In addition the colors are different for activities with the same name. We can define a dictionary containing the colors for each activity and pass the `fillcolor` keyword argument to the `Scatter` constructor. We also use the `opacity` keyword so we can see the grid lines through the rectangles. For simplicity, we use colors conviniently defined in the `plotly.express` API: 

In [73]:
import plotly.express as px

colors = px.colors.qualitative.Pastel

activity_colors = {
    'bed': colors[0],
    'ambulating': colors[1],
    'lying': colors[2],
    'chair': colors[3],
}

fig = go.Figure(layout={**layout, 'width': 600})
for _, activity_df in df.groupby('activity_sequence'):
    start = activity_df['time'].min()
    end = activity_df['time'].max()
    name = activity_df['activity_label'].unique()[0]
    fig.add_trace(
        go.Scatter(
            x=[start, start, end, end], 
            y=[-2, 2, 2, -2], 
            mode='none', 
            fill='toself',
            fillcolor=activity_colors[name],
            opacity=0.333,
            name=name))
   

fig.show()

This is an improvement, but there multiple legend entries for the same type of activity. We must keep track of which activities have already been added to the legend using a `set`, and use the `showlegend` keyword argument in the `Scatter` constructor to determine if the name of a trace should be added to the legend. We must also add the `legendgroup` keyword to ensure that all activities are shown or hidden when the corresponding legend entry is clicked.

In [77]:
fig = go.Figure(layout={**layout, 'width': 600})

# Create the empty set
activity_legend = set()
for _, activity_df in df.groupby('activity_sequence'):
    start = activity_df['time'].min()
    end = activity_df['time'].max()
    name = activity_df['activity_label'].unique()[0]
    fig.add_trace(
        go.Scatter(
            x=[start, start, end, end], 
            y=[-2, 2, 2, -2], 
            mode='none', 
            fill='toself',
            fillcolor=activity_colors[name],
            opacity=0.333,
            name=name,
            legendgroup=name,
            showlegend=not name in activity_legend))
    
    # Add the anme to the set.
    activity_legend.add(name)

fig.show()

Now, we can add the sensor data over the top of the activity rectangles:


In [88]:
fig = go.Figure(layout={**layout, 'width': 900, 'height': 500})

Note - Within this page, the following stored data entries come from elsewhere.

-- ==== Sys2Proof/Machine/Flags.lean ====
section
/-! DEFINITION. The Fault Unit: codes and classes (R26), flags, conditions and first-fault record (R149 to R151), the
consequences of a class-A fault and HOLD entry (R105, R152), and the event ring (R158, R159). -/

namespace Sys2Proof.Machine
open Sys2Proof

/-- The place of a fault in the table of 9.2. -/
def FaultCode.idx : FaultCode → Fin 17
  | .driveFault => 0 | .driveLost => 1 | .noFoothold => 2 | .slipPersist => 3 | .tilt => 4 | .clash => 5
  | .busStuck => 6 | .overlap => 7 | .footLinkLost => 8 | .forceStuck => 9 | .filterLimit => 10 | .peerSilent => 11
  | .bodySilent => 12 | .intentSilent => 13 | .weakFoothold => 14 | .workspaceClamp => 15 | .setupClamped => 16

/-- Class A: codes 0x01 to 0x08 (R26). -/
def FaultCode.classA (c : FaultCode) : Bool := decide (c.idx.val < 8)

/-- The cause code of a fault (R26): 0x01 to 0x08 for class A, 0x11 to 0x19 for class B. -/
def FaultCode.code (c : FaultCode) : Byte :=
  BitVec.ofNat 8 (if c.classA then c.idx.val + 1 else c.idx.val + 9)

/-- The events of R158; an alarm carries its source station. -/
inductive EventKind where
  | faultLatched | peerSilent | holdEntered | resumeTaken | resumeRefused | faultsCleared
  | alarmFrom (station : Fin 8) | alarmsDuringHold
  | lineRecovered | stationClash | positionClash
  | contactDegraded | contactRestored
  | startRefused | intentClamped | unloadStuck | rePlace
  | namedInConflict
  | test
  deriving DecidableEq, Repr

/-- Event codes (R158). -/
def EventKind.code : EventKind → Nat
  | .faultLatched => 0x01 | .peerSilent => 0x02 | .holdEntered => 0x03 | .resumeTaken => 0x05 | .resumeRefused => 0x06
  | .faultsCleared => 0x07 | .alarmFrom st => 0x08 + st.val | .alarmsDuringHold => 0x10
  | .lineRecovered => 0x20 | .stationClash => 0x21 | .positionClash => 0x22
  | .contactDegraded => 0x30 | .contactRestored => 0x31
  | .startRefused => 0x40 | .intentClamped => 0x41 | .unloadStuck => 0x42 | .rePlace => 0x43
  | .namedInConflict => 0x50
  | .test => 0x60

/-- The bit of an event's category in EVENT_MASK (R31, R158). -/
def EventKind.categoryBit : EventKind → Nat
  | .lineRecovered => 0 | .stationClash => 0 | .positionClash => 0
  | .contactDegraded => 1 | .contactRestored => 1
  | .startRefused => 2 | .intentClamped => 2 | .unloadStuck => 2 | .rePlace => 2
  | .namedInConflict => 3
  | .test => 5
  | _ => 4

/-- The most records the ring holds (R158). -/
def ringMax : Nat := 16

/-- Whether an event's category is let in (R28, R158): every category before setup completion, the mask after it. -/
def eventAllowed (s : State) (e : EventKind) : Bool := s.pe.leg == .setup || s.eventMask.getLsbD e.categoryBit

/-- The Event frame of a ring record (R26, R159). -/
def State.eventFrame (s : State) (r : EventRecord) : TxFrame :=
  s.newFrame .event [r.code, r.detail, hiByte r.epoch, loByte r.epoch]

/-- The Fault Unit offers an Event frame for the oldest record when the ring is not empty, no Event frame is held in the
queue and the retry mark is clear (R159). -/
def offerEvent (s : State) : State :=
  match s.flt.ring with
  | [] => s
  | r :: _ =>
    if s.txq.frames.any TxFrame.isEvent || s.flt.retry then s else placeFrame s (s.eventFrame r)

/-- An event that is let in is added to the ring, or is counted as lost if the ring is full (R158). -/
def addRecord (s : State) (e : EventKind) (detail : Byte) : State :=
  if s.flt.ring.length < ringMax then
    { s with flt := { s.flt with
        ring := s.flt.ring ++ [{ code := BitVec.ofNat 8 e.code, detail := detail, epoch := s.time.epoch }] } }
  else { s with flt := { s.flt with lost := satInc s.flt.lost } }

/-- A block has an event recorded (R158), and the ring is offered to the queue (R159). -/
def recordEvent (s : State) (e : EventKind) (detail : Byte) : State :=
  if eventAllowed s e then offerEvent (addRecord s e detail) else s

/-- Whether a fault's flag is latched. -/
def latched (s : State) (c : FaultCode) : Bool := s.flt.flags[c.idx]

/-- Whether a fault's condition is active. -/
def active (s : State) (c : FaultCode) : Bool := s.flt.conds[c.idx]

/-- Whether some class-A flag is latched. -/
def classALatched (s : State) : Bool := (List.finRange 17).any fun i => decide (i.val < 8) && s.flt.flags[i]

/-- Whether some class-B flag is latched. -/
def classBLatched (s : State) : Bool := (List.finRange 17).any fun i => decide (8 ≤ i.val) && s.flt.flags[i]

/-- The number of flags latched. -/
def latchedCount (s : State) : Nat := ((List.finRange 17).filter fun i => s.flt.flags[i]).length

/-- The lowest latched class-A code, 0 if none (R156). -/
def lowestClassA (s : State) : Byte :=
  match (List.finRange 17).find? fun i => decide (i.val < 8) && s.flt.flags[i] with
  | some i => BitVec.ofNat 8 (i.val + 1)
  | none => 0#8

/-- Which of the three axes a report names (R65, R128). -/
structure Axes where
  x : Bool
  y : Bool
  z : Bool
  deriving DecidableEq, Repr

/-- Whether some axis is among them. -/
def Axes.any (a : Axes) : Bool := a.x || a.y || a.z

/-- What a block reports, with the detail that the report carries: PEER_SILENT the silent station (R54); a station clash the
clashing frame's kind and arrival time tag (R14), a position clash the source station and the leg position carried (R52);
FILTER_LIMIT and WORKSPACE_CLAMP the axes (R65, R128); OVERLAP the station that sent the CONFLICT (R111); DRIVE_FAULT whether
its detail is OFF (R138). The Fault Unit holds of it what R149 and R150 name, the silent station, the kind and the source
station of a clash. DESIGN CHOICE (log entries 34, 35, 36): no rule says where it holds or shows the time tag, the leg
position, the axes, OVERLAP's station and the detail OFF, and here it does so nowhere. -/
inductive Report where
  | plain (c : FaultCode)
  | peerSilent (station : Fin 8)
  | stationClash (kind : FrameKind) (arrival : Micros)
  | positionClash (station : Fin 8) (pos : LegPos)
  | filterLimit (limited : Axes)
  | workspaceClamp (clamped : Axes)
  | overlap (station : Fin 8)
  | driveFault (off : Bool)
  deriving DecidableEq, Repr

/-- The fault that a report is of. -/
def Report.fault : Report → FaultCode
  | .plain c => c
  | .peerSilent _ => .peerSilent
  | .stationClash _ _ => .clash
  | .positionClash _ _ => .clash
  | .filterLimit _ => .filterLimit
  | .workspaceClamp _ => .workspaceClamp
  | .overlap _ => .overlap
  | .driveFault _ => .driveFault

/-- Step 1 of R150: the condition, and for CLASH its source, becomes active. -/
def raiseCondition (s : State) (r : Report) : State :=
  { s with flt := { s.flt with
      conds := s.flt.conds.set r.fault.idx true
      clashStation := s.flt.clashStation || (match r with | .stationClash _ _ => true | _ => false)
      clashPosition := s.flt.clashPosition || (match r with | .positionClash _ _ => true | _ => false) } }

/-- Step 2 of R150: a clear flag is latched, and an empty first-fault record takes the code and the epoch. -/
def latchFlag (s : State) (c : FaultCode) : State :=
  if latched s c then s
  else
    { s with flt := { s.flt with
        flags := s.flt.flags.set c.idx true
        first := match s.flt.first with
          | none => some { code := c, epoch := s.time.epoch }
          | some f => some f } }

/-- Step 3 of R150, with the BUS event that a CLASH source adds when it goes from ended to active (log entry 13). `before`
is the state before the report. -/
def reportEvents (before s : State) (r : Report) : State :=
  let s := match r with
    | .peerSilent st => recordEvent s .peerSilent (BitVec.ofNat 8 st.val)
    | _ => if latched before r.fault then s else recordEvent s .faultLatched r.fault.code
  match r with
  | .stationClash k _ => if before.flt.clashStation then s else recordEvent s .stationClash (BitVec.ofNat 8 k.code)
  | .positionClash st _ => if before.flt.clashPosition then s else recordEvent s .positionClash (BitVec.ofNat 8 st.val)
  | _ => s

/-- The cause code HOLD_PERSISTS (R26). -/
def holdPersists : Byte := 0x20#8

/-- The Fault Unit places an Alarm with a cause and a detail. -/
def placeAlarm (s : State) (cause detail : Byte) : State := placeFrame s (s.newFrame .alarm [cause, detail])

/-- HOLD entry (R105): origin recorded, timers stopped, wait reason NONE, and the HOLD motion marks of R154: a descent does
not begin on a foot already in contact. -/
def enterHold (s : State) : State :=
  let o := s.pe.leg
  { s with
    pe := ({ s.pe.enter .hold with
              origin := some o, claimT := none, unloadT := none, footholdT := none, loadT := none, slipT := none
              timeoutPassed := false }).withWait .none
    tu := { s.tu with
              descentStopped := (o == .swing || o == .search) && s.fsu.contact != .air
              pressFrozen := false } }

/-- The Fault Unit directs the Phase Engine to HOLD (R105); a leg in HOLD keeps its origin, and a leg that does not walk is
not directed. With origin CLAIM the Lift Notice is removed (R109, R143). -/
def directHold (s : State) : State :=
  if s.pe.leg.walking && s.pe.leg != .hold then
    if s.pe.leg = .claim then enterHold (removeLift s) else enterHold s
  else s

/-- The consequences of a class-A report (R152). -/
def classAConsequence (s : State) (c : FaultCode) : State :=
  if s.pe.leg.walking && s.pe.leg != .hold then
    let code := BitVec.ofNat 8 s.pe.leg.code
    recordEvent (directHold (placeAlarm s c.code code)) .holdEntered code
  else s

/-- A block reports a fault to the Fault Unit (R150). -/
def reportFault (s : State) (r : Report) : State :=
  let t := reportEvents s (latchFlag (raiseCondition s r) r.fault) r
  if r.fault.classA then classAConsequence t r.fault else t

/-- A block reports the end of a condition other than CLASH (R151). -/
def endFault (s : State) (c : FaultCode) : State :=
  { s with flt := { s.flt with conds := s.flt.conds.set c.idx false } }

/-- The end of the station source of CLASH (R14, R151). -/
def endStationClash (s : State) : State :=
  { s with flt := { s.flt with
      clashStation := false, conds := s.flt.conds.set FaultCode.clash.idx s.flt.clashPosition } }

/-- The end of the position source of CLASH (R52, R151). -/
def endPositionClash (s : State) : State :=
  { s with flt := { s.flt with
      clashPosition := false, conds := s.flt.conds.set FaultCode.clash.idx s.flt.clashStation } }

/-- A fault that is an occurrence: its condition becomes active and ends within the report (R151). -/
def reportOccurrence (s : State) (r : Report) : State := endFault (reportFault s r) r.fault

end Sys2Proof.Machine
end

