-- ==== Sys2Proof/Machine/Path.lean ====
section
/-! DEFINITION. The Trajectory Unit: sway (R119, R120), stance and body height (R125 to R127), the workspace clamp (R128),
the swing profile and the stub rise (R130, R131), search and re-place (R132, R133), press, lowering and the HOLD motions
(R134, R154), and the Setpoint (R136). -/

namespace Sys2Proof.Machine
open Sys2Proof

/-! ## Sway (R118 to R120) -/

/-- One component of the own sway request in Leg Report units: half, toward zero, clamped to ±127 (R118). -/
def swayUnit (v : Int) : Int := clampInt (-127) 127 (v.tdiv 2)

/-- The sway request of a station as a follower takes it, in mm: 2 × each unit (R119). -/
def swayOf (s : State) (n : Fin 8) : Option P2 :=
  if n = s.sbi.station then s.pe.ownSway.map fun r => { x := 2 * swayUnit r.x, y := 2 * swayUnit r.y }
  else ((freshLeg s n).bind LegPart.sway).map fun u => { x := 2 * u.x.toInt, y := 2 * u.y.toInt }

/-- The request followed: that of the candidate with the lowest station number (R119). -/
def followed (s : State) : Option P2 := stations.findSome? (swayOf s)

/-- The sway displacement of the period in µm: −R × 1000, each axis clamped to ±SWAY_RATE × 2 (R120). -/
def swayStep (s : State) (r : Option P2) : P2 :=
  let lim : Int := (s.swayRate : Int) * 2
  match r with
  | some r => { x := clampInt (-lim) lim (-r.x * 1000), y := clampInt (-lim) lim (-r.y * 1000) }
  | none => { x := 0, y := 0 }

/-! ## Stance (R125 to R127) -/

/-- The stance displacement of the period from p as it stood before the expiry (R125). -/
def stanceStep (e : EffIntent) (p : P3) : P2 :=
  { x := -2 * e.vx + (2 * e.omega * p.y).tdiv 1000000
    y := -2 * e.vy - (2 * e.omega * p.x).tdiv 1000000 }

/-- Whether some present and fresh LEG record shows the stance-limit flag (R127). -/
def peerAtLimit (s : State) : Bool :=
  s.peers.any fun n => match freshLeg s n with
    | some l => l.stanceLimit
    | none => false

/-- Whether the stance displacement is frozen at this expiry (R127). -/
def stanceFrozen (s : State) : Bool := s.tu.frozen || s.tu.stanceLimit || peerAtLimit s

/-- Move toward a height by at most `step` (R126, case 3). -/
def approach (step z goal : Int) : Int :=
  if (z - goal).natAbs ≤ step.natAbs then goal else if z < goal then z + step else z - step

/-- Lower by 250 µm, to no lower than a height; at or below it, z is left as it is (R126, R134). -/
def lowerTo (z goal : Int) : Int := if z ≤ goal then z else max (z - 250) goal

/-- The z motion of R126, by the first case that holds; the second component is the lowering mark after it. A lowering begins
at the expiry after the cancel (R92): at an expiry that itself leaves UNLOAD for STANCE, z stays (log entry 12). `before` is
the leg state in which the expiry found the leg. -/
def stanceZMove (s : State) (before : LegState) (e : EffIntent) : Int × Bool :=
  if s.pe.leg = .unload then (min (s.tu.p.z + 250) (s.tu.stanceZ + 6000), s.tu.lowering)
  else if s.pe.leg = .stance ∧ before = .unload then (s.tu.p.z, s.tu.lowering)
  else if s.pe.leg = .stance ∧ s.tu.lowering then
    let z := lowerTo s.tu.p.z s.tu.stanceZ
    (z, decide (s.tu.stanceZ < z))
  else (approach 40 s.tu.p.z (s.neutralZ * 1000 - e.offset * 1000), s.tu.lowering)

/-- The motion of a standing leg: stance displacement unless frozen, sway, then z (R125 to R127). -/
def moveStanding (s : State) (before : LegState) : State :=
  let t := judgeRole (judgeLegs s) .mission
  let e := effIntent t
  let st := if stanceFrozen t then { x := 0, y := 0 } else stanceStep e t.tu.p
  let sw := swayStep t (followed t)
  let z := stanceZMove t before e
  { t with tu := { t.tu with
      p := { x := t.tu.p.x + st.x + sw.x, y := t.tu.p.y + st.y + sw.y, z := z.1 }, lowering := z.2 } }

/-! ## Motions with an end (R130 to R133) -/

/-- What the Trajectory Unit tells the Phase Engine at step 4 (R79). -/
inductive MotionEnd where
  | swingEnd | stubRiseEnd | searchBottom | replaceEnd
  deriving DecidableEq, Repr

/-- The height of the profile above z0 at index k, with apex h: floor(4·h·k·(K − k) / K²) (R130). -/
def profileHeight (h : Int) (kEnd k : Nat) : Int :=
  (4 * h * k * ((kEnd : Int) - k)).fdiv ((kEnd : Int) * kEnd)

/-- The stub correction d(k) (R131); 0 before any stub. -/
def stubCorrection (s : State) (k : Nat) : Int :=
  (s.tu.stub.d0 * ((s.tu.plan.kEnd : Int) - k)).tdiv ((s.tu.plan.kEnd : Int) - s.tu.stub.k)

/-- The point of the swing profile at index k (R130). -/
def profilePoint (s : State) (k : Nat) : P3 :=
  let pl := s.tu.plan
  { x := pl.startX + ((pl.targetX - pl.startX) * k).tdiv pl.kEnd
    y := pl.startY + ((pl.targetY - pl.startY) * k).tdiv pl.kEnd
    z := pl.z0 + profileHeight pl.h pl.kEnd k + stubCorrection s k }

/-- Control periods of a stub rise (R96). -/
def stubPeriods : Nat := 25

/-- Control periods of a re-place rise (R99). -/
def replacePeriods : Nat := 50

/-- The motion of SWING: at the entry expiry the foot stays at the start; then the stub rise while it is active, otherwise
the profile (R130, R131). -/
def moveSwing (s : State) (before : LegState) : State × Option MotionEnd :=
  if before ≠ .swing then (s, none)
  else if s.pe.stubRise then
    let j := s.tu.stub.j + 1
    let z := s.tu.stub.z + ((s.stubLift : Int) * 1000 * j).tdiv stubPeriods
    ({ s with tu := { s.tu with p := { s.tu.p with z := z }, stub := { s.tu.stub with j := j } } },
      if j = stubPeriods then some .stubRiseEnd else none)
  else
    let k := s.tu.plan.k + 1
    ({ s with tu := { s.tu with p := profilePoint s k, plan := { s.tu.plan with k := k } } },
      if k = s.tu.plan.kEnd then some .swingEnd else none)

/-- The search bottom: z0 − SEARCH_DEPTH × 1000, or BOX_Z_MIN × 1000 if that is higher (R132). -/
def searchBottomZ (s : State) : Int := max (s.tu.plan.z0 - (s.searchDepth : Int) * 1000) (s.boxZMin * 1000)

/-- One period of a descent, which stops at the bottom (R132, R134). -/
def descend (s : State) : Int := max (s.tu.p.z - (s.searchSpeed : Int) * 2) (searchBottomZ s)

/-- The motion of SEARCH: the re-place rise, or the descent (R132, R133). -/
def moveSearch (s : State) : State × Option MotionEnd :=
  if s.pe.replacing then
    let r := s.tu.rise
    let j := r.j + 1
    let top := s.tu.plan.z0 + s.tu.plan.h
    ({ s with tu := { s.tu with
        p := { x := r.sx + (r.dx * j).tdiv replacePeriods, y := r.sy + (r.dy * j).tdiv replacePeriods
               z := r.sz + ((top - r.sz) * j).tdiv replacePeriods }
        rise := { r with j := j } } },
      if j = replacePeriods then some .replaceEnd else none)
  else
    ({ s with tu := { s.tu with p := { s.tu.p with z := descend s } } },
      if descend s = searchBottomZ s then some .searchBottom else none)

/-- The press (R134). -/
def movePress (s : State) : State :=
  { s with tu := { s.tu with
      p := { x := s.tu.contact.x, y := s.tu.contact.y, z := max (s.tu.p.z - 250) (s.tu.contact.z - 10000) } } }

/-- The motions of HOLD, by the origin (R134, R154). -/
inductive HoldMotion where
  | freeze | lowering | descent | held | press
  deriving DecidableEq, Repr

/-- The HOLD motion chosen by the origin and the marks (R154). -/
def holdMotion (s : State) : HoldMotion :=
  match s.pe.origin with
  | some .unload => .lowering
  | some .swing | some .search => if s.tu.descentStopped then .held else .descent
  | some .load => if s.tu.pressFrozen then .freeze else .press
  | _ => .freeze

/-- The motion of the period in HOLD (R134, R154). -/
def moveHold (s : State) : State :=
  match holdMotion s with
  | .freeze => s
  | .held => s
  | .lowering => { s with tu := { s.tu with p := { s.tu.p with z := lowerTo s.tu.p.z s.tu.stanceZ } } }
  | .descent => { s with tu := { s.tu with p := { s.tu.p with z := descend s } } }
  | .press => movePress s

/-- The motion of the period for the state the leg is now in (R79, R124); `before` is the one the expiry found. -/
def motion (s : State) (before : LegState) : State × Option MotionEnd :=
  match s.pe.leg with
  | .stance | .claim | .unload => (moveStanding s before, none)
  | .swing => moveSwing s before
  | .search => moveSearch s
  | .load => (movePress s, none)
  | .hold => (moveHold s, none)
  | .setup | .ready => (s, none)

/-- The mode of the period's Setpoint (R124, R154). -/
def motionMode (s : State) : Mode :=
  match s.pe.leg with
  | .setup | .ready => .hold
  | .stance | .claim | .swing => .position
  | .unload | .search | .load => .soft
  | .hold => if holdMotion s = .freeze then .position else .soft

/-! ## Workspace clamp (R128) -/

/-- A point clamped to the workspace box, in µm (R128). -/
def clampBox (s : State) (p : P3) : P3 :=
  { x := clampInt (s.boxXMin * 1000) (s.boxXMax * 1000) p.x
    y := clampInt (s.boxYMin * 1000) (s.boxYMax * 1000) p.y
    z := clampInt (s.boxZMin * 1000) (s.boxZMax * 1000) p.z }

/-- The watch of the clamp in a standing state, from the axes that were clamped (R128). DESIGN CHOICE (log entry 35): the
report carries them, and no rule says where they are held or shown, so they are nowhere. -/
def watchClamp (s : State) (clamped : Axes) : State :=
  let t := { s with tu := { s.tu with stanceLimit := clamped.any } }
  if clamped.any then
    if s.tu.clampCond then t
    else reportFault { t with tu := { t.tu with clampCond := true } } (.workspaceClamp clamped)
  else if s.tu.clampCond then endFault { t with tu := { t.tu with clampCond := false } } .workspaceClamp
  else t

/-- The clamp after the motion of the period (R128). In READY p is clamped only for the frame (R136). -/
def clampFoot (s : State) : State :=
  if s.pe.leg = .ready then s
  else
    let q := clampBox s s.tu.p
    let t := { s with tu := { s.tu with p := q } }
    if s.pe.leg.standing then watchClamp t { x := q.x != s.tu.p.x, y := q.y != s.tu.p.y, z := q.z != s.tu.p.z } else t

/-! ## Setpoint (R136) -/

/-- A coordinate in µm as 0.1 mm, rounded half away from zero (R136). -/
def tenths (v : Int) : Int := roundHalfAway v 100

/-- Mode codes of a Setpoint frame (R135). -/
def Mode.code : Mode → Nat
  | .hold => 0 | .position => 1 | .soft => 2

/-- The ten bytes of a Setpoint frame: mode, tag, x, y, z, and the check C2, C1 over them (R135). -/
def Setpoint.bytes (p : Setpoint) : List Byte :=
  let body := [BitVec.ofNat 8 p.mode.code, p.tag, hiByte p.x, loByte p.x, hiByte p.y, loByte p.y, hiByte p.z, loByte p.z]
  body ++ [checkC2 body, checkC1 body]

/-- The Setpoint of the period is built and sent (R136); the end of its last stop bit is 25 µs away (R135). -/
def sendSetpoint (s : State) : State :=
  let q := clampBox s s.tu.p
  let m := motionMode s
  let z := tenths q.z * 100
  let f : Setpoint :=
    { mode := m, tag := s.tu.tag + 1#8, x := BitVec.ofInt 16 (tenths q.x), y := BitVec.ofInt 16 (tenths q.y)
      z := BitVec.ofInt 16 (tenths q.z) }
  { s with tu := { s.tu with
      tag := f.tag, setpoint := some f, line := f.bytes
      priorZ := s.tu.lastZ
      lastZ := some z
      pressing := match s.tu.lastZ with
        | some before => m == .soft && decide (z ≤ before)
        | none => false
      sending := some setpointUs } }

/-- The level the node gives the drive link in quarter `q` of this microsecond, recessive = true: the Setpoint's byte fields
back to back, four bits of 0.25 µs in a microsecond, and recessive at all other times (R4, R135). -/
def State.driveLevel (s : State) (q : Fin 4) : Bool :=
  match s.tu.sending with
  | some left => ((lineBits s.tu.line)[4 * (setpointUs - left) + q.val]?).getD true
  | none => true

end Sys2Proof.Machine
end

colors = px.colors.qualitative.D3

sensor_colors = {
    'front': colors[0],
    'lateral': colors[1],
    'vertical': colors[2],
}

activity_legend = set()

for index, group in enumerate(df.groupby('activity_sequence')):
    _, activity_df = group
    start = activity_df['time'].min()
    end = activity_df['time'].max()
    name = activity_df['activity_label'].unique()[0]
    fig.add_trace(
        go.Scatter(
            x=[start, start, end, end], 
            y=[-2, 2, 2, -2], 
            mode='none', 
            fill='toself',
            fillcolor=activity_colors[name],
            opacity=0.333,
            name=name,
            # Group activity legend entries together
            legendgroup='activity',
            showlegend=not name in activity_legend))
    
    for sensor in ['front', 'lateral', 'vertical']:
        fig.add_trace(
            go.Scatter(
                x=activity_df['time'], 
                y=activity_df[sensor], 
                mode='lines+markers', 
                line_color=sensor_colors[sensor], 
                # Group sensor legend entries together
                legendgroup='sensor',
                name=sensor, 
                # Only add to the legend if this is the first iteration
                showlegend=index == 0))
    
    activity_legend.add(name)

fig.show()